Re: [PATCH] mm/memcg: support control THP behaviour in cgroup

From: CGEL
Date: Mon May 09 2022 - 07:27:12 EST


On Mon, May 09, 2022 at 12:00:28PM +0200, Michal Hocko wrote:
> On Sat 07-05-22 02:05:25, CGEL wrote:
> [...]
> > If there are many containers to run on one host, and some of them have high
> > performance requirements, administrator could turn on thp for them:
> > # docker run -it --thp-enabled=always
> > Then all the processes in those containers will always use thp.
> > While other containers turn off thp by:
> > # docker run -it --thp-enabled=never
>
> I do not know. The THP config space is already too confusing and complex
> and this just adds on top. E.g. is the behavior of the knob
> hierarchical? What is the policy if parent memcg says madivise while
> child says always?

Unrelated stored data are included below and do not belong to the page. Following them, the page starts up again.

/-- R341, R299, R300, R291, R289, R324 to R329, R292, R322, R330 to R336, R315 and R389: what the homes, the translation buffers, the
die caches, the base dies and the host's accesses do: an admitted store leaves its buffer and changes its bytes alone, in memory or in
the scratchpad; an invalidation ends only when nothing it covers is cached; a walk's result is cached; a link tag younger than 256 cycles keeps its line; a compressed
line that is written back fills again with its bytes; a broadcast read returns its elements and a broadcast write changes them; a row
that is being copied takes no access; counters and failed channels; a row goes to a free spare, the lowest; a migration runs start, pass,
freeze, moved, free; the host's reads make it a holder of lines and its writes change their bytes. An event out of place changes nothing.
Stated, where memory changes, of homes that take a write as it is, and where an event may let a failing launch or an undo go on, while
there is none.
The model's choices it rests on: log entries 1, 5, 18, 63, 64, 65, 66, 67, 68, 69, 71, 101 and 115. -/
def Obligations.MemoryEvents : Prop :=
  (∀ (s : State) (q k pa : Nat) (b : List Byte) (st : PStore) (pa2 : Nat),
      (s.seq q).stores[k]? = some st →
      (s.storeFree q k = false → s.Ends (.homeWriteAdmit q k) s)
        ∧ (s.storeFree q k = true → s.hostLine st = some pa2 → s.Ends (.homeWriteAdmit q k) { s with
              hostLines := FMap.set false s.hostLines (pa2 / 128) false, backInval := FMap.set false s.backInval (pa2 / 128) true })
        ∧ (s.storeFree q k = true → s.hostLine st = none → s.PlainHomes → s.Settled → st.parts = [(pa, b)] → st.entry = none → st.pad = none →
            st.packet = false → b ≠ [] → pa % 128 + b.length ≤ 128 → pa < 0x7800000000 →
            ∃ t, exec (.homeWriteAdmit q k) s = .next t ∧ s.MemWrote t pa b ∧ FMap.find? t.lineTags (pa / 128) = none
              ∧ (t.seq q).stores = (s.seq q).stores.eraseIdx k ∧ (∀ r, r ≠ q → t.seq r = s.seq r) ∧ ∀ c, t.core c = s.core c)
        ∧ (∀ c, s.storeFree q k = true → s.Settled → st.parts = [(pa, b)] → st.entry = none → st.pad = some c →
            ∃ t, exec (.homeWriteAdmit q k) s = .next t ∧ (t.seq q).stores = (s.seq q).stores.eraseIdx k ∧ s.SameMemory t
              ∧ ∀ a, FMap.get 0 (t.pad c).sp a = if pa ≤ a ∧ a < pa + b.length then b.getD (a - pa) 0 else FMap.get 0 (s.pad c).sp a))
    ∧ (∀ (s : State) (d q : Nat) (va : Word),
        let a := (s.seq q).cur.asid
        s.Ends (.tlbInvalidate d) (s.modDie d fun x => { x with invBusy := true })
          ∧ ((s.die d).invBusy = false → s.Ends (.invalidationDone d) s)
          ∧ ((s.die d).invBusy = true → s.accessesDone (s.die d) = true →
              ∃ t, exec (.invalidationDone d) s = .next t ∧ t.die d = { s.die d with invBusy := false } ∧ s.SameMemory t
                ∧ (∀ c e, e ∈ FMap.get [] t.tlb c → (s.die d).meets e = false ∧ e ∈ FMap.get [] s.tlb c)
                ∧ ∀ c e, e ∈ FMap.get [] s.tlb c → (s.die d).meets e = false → e.range = false → e ∈ FMap.get [] t.tlb c)
          ∧ (q < 2048 → va.toNat < 2 ^ 56 → s.tablesWait q va.toNat = false →
              (∀ c, s.translateFresh (dieOf q) a (s.seq q).cur.partition va.toNat 1 .read = .error c → s.Ends (.tableWalk q va) s)
                ∧ ∀ x, s.translateFresh (dieOf q) a (s.seq q).cur.partition va.toNat 1 .read = .ok x →
                  ∃ t e, s.Ends (.tableWalk q va) { s with tlb := t } ∧ ({ s with tlb := t } : State).cached (coreOf q) a va.toNat = some e
                    ∧ (va.toNat + e.delta) % 2 ^ 64 = x.pa % 2 ^ 64 ∧ e.attr = x.attr ∧ e.asid = a))
    ∧ (∀ (s : State) (line pa : Nat) (bytes : List Byte),
        let o (t : State) : LineState := FMap.get {} t.lines (pa / 128)
        (FMap.find? s.lineTags line = none → s.Ends (.linkTagEvict line) s)
          ∧ (∀ v w, FMap.find? s.lineTags line = some (v, w) → s.now < w + 256 → s.Ends (.linkTagEvict line) s)
          ∧ (s.writeHeld (128 * line) = true → s.Ends (.linkTagEvict line) s)
          ∧ (∀ v w, FMap.find? s.lineTags line = some (v, w) → w + 256 ≤ s.now → s.writeHeld (128 * line) = false →
              ∃ t, exec (.linkTagEvict line) s = .next t ∧ FMap.find? t.lineTags line = none ∧ FMap.find? t.lines line = none)
          ∧ (pa < 0x7800000000 → s.calm = true →
              ∃ t, exec (.lineFill pa) s = .next t ∧ (o t).valid.getLsbD (pa % 128 / 32) = true ∧ s.SameMemory t)
          ∧ (s.rowHeld pa = true → s.Ends (.lineFill pa) s) ∧ (s.writeHeld pa = true → s.Ends (.lineWriteback pa) s)
          ∧ (pa < 0x7800000000 → (o s).dirty = 0 → s.Ends (.lineWriteback pa) s)
          ∧ (pa < 0x7800000000 → (o s).dirty ≠ 0 → (o s).comp = false → s.calm = true →
              ∃ t, exec (.lineWriteback pa) s = .next t ∧ (o t).dirty = 0 ∧ (o t).valid = (o s).valid ∧ s.SameMemory t)
          ∧ (pa < 0x7800000000 → (o s).dirty ≠ 0 → (o s).comp = true → s.calm = true →
              ∃ t, exec (.lineWriteback pa) s = .next t ∧ (o t).dirty = 0 ∧ s.SameMemory t
                ∧ FMap.find? t.stored (pa / 128) = some (encodeLine (readBytes s.mem (pa / 128 * 128) 128) fun _ => false))
          ∧ (parsePacket bytes = none → s.Ends (.broadcastPacket bytes) s)
          ∧ (∀ p, parsePacket bytes = some p → p.write = false → s.calm = true →
              ∃ t, exec (.broadcastPacket bytes) s = .next t ∧ t.mem = s.mem
                ∧ (∀ a, a ∈ p.elems.map Prod.fst → (FMap.get ({} : LineState) t.lines (a / 128)).dirty = 0)
                ∧ t.answers = p.elems.map fun e =>
                    .element p.id (p.first + e.2) (s.badSector (homeDie e.1) e.1 p.size).isSome (s.readPhys e.1 p.size))
          ∧ ∀ p a, parsePacket bytes = some p → p.write = true → p.elems = [(a, 0)] → s.PlainHomes → s.hostHolds a = false →
              ∃ t, exec (.broadcastPacket bytes) s = .next t ∧ s.MemWrote t a (p.data.take p.size)
                ∧ FMap.find? t.lineTags (a / 128) = none ∧ t.answers = [.written p.id (mapPa a).stack (mapPa a).channel 1])
    ∧ (∀ (b : List Byte) (k : Nat), b.length = 128 → k < 4 →
        ∃ f c, (encodeLine b fun _ => false).fill k = (f, some c) ∧ (c.drop (32 * (k - f))).take 32 = (b.drop (32 * k)).take 32)
    ∧ (∀ (s : State) (x c pa : Nat) (v : BitVec 32),
        let k := s.stack x
        let up (d : Nat) (t : State) : Prop := (t.die d).linkLost = true
          ∧ FMap.get 0 (t.die d).counters 0x40 = Nat.min (2 ^ 32 - 1) (FMap.get 0 (s.die d).counters 0x40 + 1)
        (∃ t, exec .d2dLinkLost s = .next t ∧ up 0 t ∧ up 1 t ∧ t.reports = s.reports ++ [.linkLost] ∧ s.SameMemory t)
          ∧ (c < 32 → ∃ k', s.Ends (.channelFailure x c) (s.modStack x fun _ => k') ∧ k' = { k with chfail := k'.chfail, chlost := k'.chlost }
              ∧ (∀ i, i < 32 → k'.chfail.getLsbD i = (k.chfail.getLsbD i || i == c))
              ∧ ∀ i, i < 32 → k'.chlost.getLsbD i = (k.chlost.getLsbD i || i / 16 == c / 16 && k'.chfail.getLsbD i
                  && decide (2 ≤ (List.range 16).countP fun j => k'.chfail.getLsbD (i / 16 * 16 + j))))
          ∧ (∃ k', s.Ends (.declareChannelFailed x v) (s.modStack x fun _ => k') ∧ k'.chfail = k.chfail ||| v)
          ∧ (FMap.get 0 k.postponed c ≤ 8 → ∃ k', s.Ends (.refresh x c) (s.modStack x fun _ => k')
              ∧ k' = { k with postponed := k'.postponed, suspends := k'.suspends } ∧ FMap.get 0 k'.postponed c ≤ 8
              ∧ (FMap.get 0 k.postponed c < 8 → k'.suspends = k.suspends)
              ∧ ∀ i, i ≠ c → FMap.get 0 k'.postponed i = FMap.get 0 k.postponed i)
          ∧ (∃ t, exec (.patrolScrub pa) s = .next t ∧ t.mem = s.mem
              ∧ (FMap.find? s.stored (pa / 128) = none → ∀ i, i ≠ pa / 32 → FMap.get false t.memPoison i = FMap.get false s.memPoison i))
          ∧ (k.rmBusy = false → k.chfail.getLsbD (fld k.rmTarget 0 5) = true →
              s.Ends (.rowRemap x) (s.modStack x fun k => { k with rmResult := 3 }))
          ∧ (k.rmBusy = false → k.chfail = 0 → k.remap = [] →
              s.Ends (.rowRemap x) (s.modStack x fun k => { k with rmBusy := true, rmResult := 0 }))
          ∧ (k.rmBusy = true → k.remap = [] → s.dramBad = [] → s.parityBad = [] → s.held = [] → s.Settled → ∃ k', s.Ends (.remapDone x) (s.modStack x fun _ => k') ∧ k'.rmBusy = false
              ∧ k'.rmResult = 0 ∧ FMap.get [] k'.remap (fld k.rmTarget 0 5) = [{ k.target with spare := 0 }])
          ∧ (k.rmBusy = false → s.Ends (.remapDone x) (s.modStack x fun k => k))
          ∧ ∃ t, exec (.errorCounterClear (0xF000003000000 + 0x1000 * x + 0x10)) s = .next t
            ∧ (x < 8 → t.stack x = { k with corrected := 0 }) ∧ s.SameMemory t)
    ∧ (∀ (s : State) (x i : Nat),
        let k := s.stack x
        let first := fld k.mgSrc 12 39
        let n := fld k.mgPages 0 24
        let phase (t : State) (f : Nat) : Nat := match FMap.find? t.moved f with | some m => m.phase | none => 0
        i < n →
          (k.mgPhase = 0 ∨ k.mgPhase = 4 → fld k.mgPages 24 2 ≠ 3 →
              ∃ t, exec (.migrationStart x) s = .next t ∧ (t.stack x).mgPhase = 1 ∧ phase t (first + i) = 1 ∧ t.mem = s.mem)
            ∧ (k.mgPhase = 1 → fld k.mgPages 24 2 = 0 → s.calm = true → Memory.wf s.mem = true → ∃ t, exec (.migrationPass x) s = .next t ∧ (t.stack x).mgPhase = 2
                ∧ ∀ j, j < 4096 * n →
                  FMap.get 0 t.mem (fld k.mgDst 0 52 / 4096 * 4096 + j) = FMap.get 0 s.mem (4096 * first + j))
            ∧ (k.mgPhase = 2 → ∃ t, exec (.migrationFreeze x) s = .next t ∧ (t.stack x).mgPhase = 3
                ∧ t.isFrozen (4096 * (first + i)) = true ∧ (t.stack x).mgDirty = [])
            ∧ (k.mgPhase = 3 → s.held = [] → s.Settled → ∃ t, exec (.migrationMoved x) s = .next t ∧ (t.stack x).mgPhase = 4 ∧ t.mem = s.mem
                ∧ (∀ j, j < 4096 → t.redirect (4096 * (first + i) + j) = fld k.mgDst 0 52 / 4096 * 4096 + 4096 * i + j)
                ∧ ∀ j, j < 32 → FMap.find? t.lineTags (32 * (first + i) + j) = none)
            ∧ (∃ t, exec (.migrationFree x) s = .next t ∧ (t.stack x).mgPhase = (if k.mgPhase = 4 then 0 else k.mgPhase)
                ∧ t.mem = s.mem
                ∧ ∀ f m, FMap.find? s.moved f = some m → FMap.find? t.moved f = if m.stack = x ∧ m.phase = 3 then none else some m)
            ∧ (k.mgPhase ≠ 3 → s.Ends (.migrationMoved x) s))
    ∧ ∀ (s : State) (pa n tag : Nat) (b : List Byte),
      (s.hostServed pa n = false → s.Ends (.hostMemRead pa n) s)
        ∧ (s.hostServed pa n = true → s.calm = true → ∃ t, exec (.hostMemRead pa n) s = .next t ∧ s.SameMemory t
            ∧ ∀ a, pa ≤ a → a < pa + n → t.hostHolds a = true)
        ∧ (s.hostServed pa b.length = false → s.Ends (.hostMemWrite pa b) s)
        ∧ (s.hostServed pa b.length = true → s.PlainHomes →
            ∃ t, exec (.hostMemWrite pa b) s = .next t ∧ s.MemWrote t pa b
              ∧ ∀ a, pa ≤ a → a < pa + b.length → FMap.find? t.lineTags (a / 128) = none)
        ∧ (∃ t, exec (.backInvalidateResponse pa) s = .next t ∧ t.hostHolds pa = false ∧ s.SameMemory t)
        ∧ s.Ends (.cxlSnoop pa) s
        ∧ (s.openReq 18 tag = none → s.Ends (.cxlCacheResponse tag b) s)
        ∧ ∀ q r, s.Settled → s.openReq 18 tag = some r → r.owner = .seq q → r.write = false → b.length = r.len →
            ∃ t, exec (.cxlCacheResponse tag b) s = .next t ∧ s.MemWrote t r.pa b
              ∧ t.requests = s.requests.map fun o =>
                  if o.port = 18 ∧ o.tag = tag ∧ o.answer = none ∧ o.owner = .seq q ∧ o.write = false then { o with answer := some (.data b) }
                  else o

How does the per-application configuration aligns
> with all that (e.g. memcg policy madivise but application says never via
> prctl while still uses some madvised - e.g. via library).
>

The cgroup THP behavior is align to host and totally independent just likes
/sys/fs/cgroup/memory.swappiness. That means if one cgroup config 'always'
for thp, it has no matter with host or other cgroup. This make it simple for
user to understand or control.

If memcg policy madivise but application says never, just like host, the result
is no THP for that application.

> > By doing this we could promote important containers's performance with less
> > footprint of thp.
>
> Do we really want to provide something like THP based QoS? To me it
> sounds like a bad idea and if the justification is "it might be useful"
> then I would say no. So you really need to come with a very good usecase
> to promote this further.

At least on some 5G(communication technology) machine, it's useful to provide
THP based QoS. Those 5G machine use micro-service software architecture, in
other words one service application runs in one container. Container becomes
the suitable management unit but not the whole host. And some performance
sensitive containers desiderate THP to provide low latency communication.
But if we use THP with 'always', it will consume more memory(on our machine
that is about 10% of total memory). And unnecessary huge pages will increase
memory pressure, add latency for minor pages faults, and add overhead when
splitting huge pages or coalescing normal sized pages into huge pages.

So container manager should welcome cgroup based THP QoS.

> --
> Michal Hocko
> SUSE Labs